MATERIAL FOR THIS TASK:
-- ==== Sys2Proof/Machine/Translate.lean ====
section
/-! DEFINITION. Sys2Proof/Machine/Translate.lean: where units lie, the address windows (R115), the page walk (R85 to R89),
the TLBs (R384), the checks of the leaf (R88), routes (R411) and access tables (R409). -/

namespace Sys2Proof.Machine

/-- The core of a slot. -/
def coreOf (slot : Nat) : Nat := slot / 64

/-- An optimiser core (R365). -/
def isOpt (core : Nat) : Bool := decide (Config.computeCores ≤ core)

/-- The die of a core (R2, R80). -/
def dieOf (core : Nat) : Nat := if isOpt core then (core - Config.computeCores) / 64 else core / 2048

/-- The cluster of a compute core. -/
def clusterOf (core : Nat) : Nat := core / 128

/-- The octet of a compute core (R2). -/
def octetOf (core : Nat) : Nat := core / 8

/-- The memory address at which a core's local store begins. -/
def storeBase (core : Nat) : Nat :=
  if isOpt core then Config.optimiserBase + (core - Config.computeCores) * Config.optStoreBytes
  else Config.packageBase + core * Config.storeBytes

/-- S of R115: the size of a core's local store. -/
def storeSize (core : Nat) : Nat := if isOpt core then Config.optStoreBytes else Config.storeBytes

/-- The master identifier of a tenant's threads on a core (R409). -/
def masterOf (tenant core : Nat) : Nat := tenant * 8 + if isOpt core then 1 else 0

def State.thread? (s : State) (slot : Nat) : Option Thread := amGet s.threads slot
def State.core (s : State) (c : Nat) : Core := amGetD s.cores c {}
def State.octet (s : State) (o : Nat) : Octet := amGetD s.octets o {}
def State.cluster (s : State) (c : Nat) : Cluster := amGetD s.clusters c {}
def State.die (s : State) (d : Nat) : Die := amGetD s.dies d {}
def State.tenant (s : State) (t : Nat) : Tenant := amGetD s.tenants t {}
def State.queue (s : State) (q : Nat) : HostQueue := amGetD s.queues q {}

def State.setThread (s : State) (slot : Nat) (t : Thread) : State := { s with threads := amPut s.threads slot t }
def State.setCore (s : State) (c : Nat) (x : Core) : State := { s with cores := amPut s.cores c x }
def State.setOctet (s : State) (o : Nat) (x : Octet) : State := { s with octets := amPut s.octets o x }
def State.setCluster (s : State) (c : Nat) (x : Cluster) : State := { s with clusters := amPut s.clusters c x }
def State.setDie (s : State) (d : Nat) (x : Die) : State := { s with dies := amPut s.dies d x }
def State.setTenant (s : State) (t : Nat) (x : Tenant) : State := { s with tenants := amPut s.tenants t x }
def State.setQueue (s : State) (q : Nat) (x : HostQueue) : State := { s with queues := amPut s.queues q x }
def State.setLaunch (s : State) (l : Nat) (x : Launch) : State := { s with launches := amPut s.launches l x }
def State.setRope (s : State) (r : Nat) (x : Rope) : State := { s with ropes := amPut s.ropes r x }

/-- Changes the thread of a slot, if there is one. -/
def State.modThread (s : State) (slot : Nat) (f : Thread → Thread) : State :=
  match s.thread? slot with
  | some t => s.setThread slot (f t)
  | none => s
def State.modCore (s : State) (c : Nat) (f : Core → Core) : State := s.setCore c (f (s.core c))
def State.modOctet (s : State) (o : Nat) (f : Octet → Octet) : State := s.setOctet o (f (s.octet o))
def State.modCluster (s : State) (c : Nat) (f : Cluster → Cluster) : State := s.setCluster c (f (s.cluster c))
def State.modDie (s : State) (d : Nat) (f : Die → Die) : State := s.setDie d (f (s.die d))
def State.modTenant (s : State) (t : Nat) (f : Tenant → Tenant) : State := s.setTenant t (f (s.tenant t))
def State.modLaunch (s : State) (l : Nat) (f : Launch → Launch) : State :=
  match amGet s.launches l with
  | some x => s.setLaunch l (f x)
  | none => s

/-- Changes every thread, wherever its context is: in a slot, in flight, in a queue, saved. -/
def State.mapThreads (s : State) (f : Thread → Thread) : State :=
  { s with
    threads := s.threads.map fun p => (p.1, f p.2)
    packets := s.packets.map fun p => match p.payload with
      | .context t c => { p with payload := .context (f t) c }
      | _ => p
    cores := s.cores.map fun p => (p.1, { p.2 with
      arrivals := p.2.arrivals.map f
      arrivalSpill := p.2.arrivalSpill.map fun x => (x.1, f x.2)
      act := p.2.act.map fun a => { a with saved := a.saved.map f } })
    dies := s.dies.map fun p => (p.1, { p.2 with spillEngine := p.2.spillEngine.map fun x => (x.1, f x.2) })
    launches := s.launches.map fun p => (p.1, { p.2 with
      contexts := p.2.contexts.map fun x => { x with thread := f x.thread } }) }

/-- Every thread's context, wherever it is. -/
def State.contexts (s : State) : List Thread :=
  s.threads.map (·.2) ++
  s.packets.filterMap (fun p => match p.payload with | .context t _ => some t | _ => none) ++
  s.cores.flatMap (fun p => p.2.arrivals ++ p.2.arrivalSpill.map (·.2) ++ (p.2.act.bind (·.saved)).toList) ++
  s.dies.flatMap (fun p => p.2.spillEngine.map (·.2)) ++
  s.launches.flatMap fun p => p.2.contexts.map (·.thread)

/-- The core is assigned to the tenant (R407): its cluster, or the slice of an optimiser core. -/
def State.assigned (s : State) (core tenant : Nat) : Bool :=
  if isOpt core then (s.tenant tenant).slices.getLsbD (core - Config.computeCores)
  else (s.tenant tenant).clusters.getLsbD (clusterOf core)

WHAT THE EXERCISE ASKS: Return, word for word, the lines from the one containing "cores := s.cores.map" through the end of the data above, both ends included, and nothing else.

FINAL ANSWER:
    cores := s.cores.map fun p => (p.1, { p.2 with
      arrivals := p.2.arrivals.map f
      arrivalSpill := p.2.arrivalSpill.map fun x => (x.1, f x.2)
      act := p.2.act.map fun a => { a with saved := a.saved.map f } })
    dies := s.dies.map fun p => (p.1, { p.2 with spillEngine := p.2.spillEngine.map fun x => (x.1, f x.2) })
    launches := s.launches.map fun p => (p.1, { p.2 with
      contexts := p.2.contexts.map fun x => { x with thread := f x.thread } }) }

/-- Every thread's context, wherever it is. -/
def State.contexts (s : State) : List Thread :=
  s.threads.map (·.2) ++
  s.packets.filterMap (fun p => match p.payload with | .context t _ => some t | _ => none) ++
  s.cores.flatMap (fun p => p.2.arrivals ++ p.2.arrivalSpill.map (·.2) ++ (p.2.act.bind (·.saved)).toList) ++
  s.dies.flatMap (fun p => p.2.spillEngine.map (·.2)) ++
  s.launches.flatMap fun p => p.2.contexts.map (·.thread)

/-- The core is assigned to the tenant (R407): its cluster, or the slice of an optimiser core. -/
def State.assigned (s : State) (core tenant : Nat) : Bool :=
  if isOpt core then (s.tenant tenant).slices.getLsbD (core - Config.computeCores)
  else (s.tenant tenant).clusters.getLsbD (clusterOf core)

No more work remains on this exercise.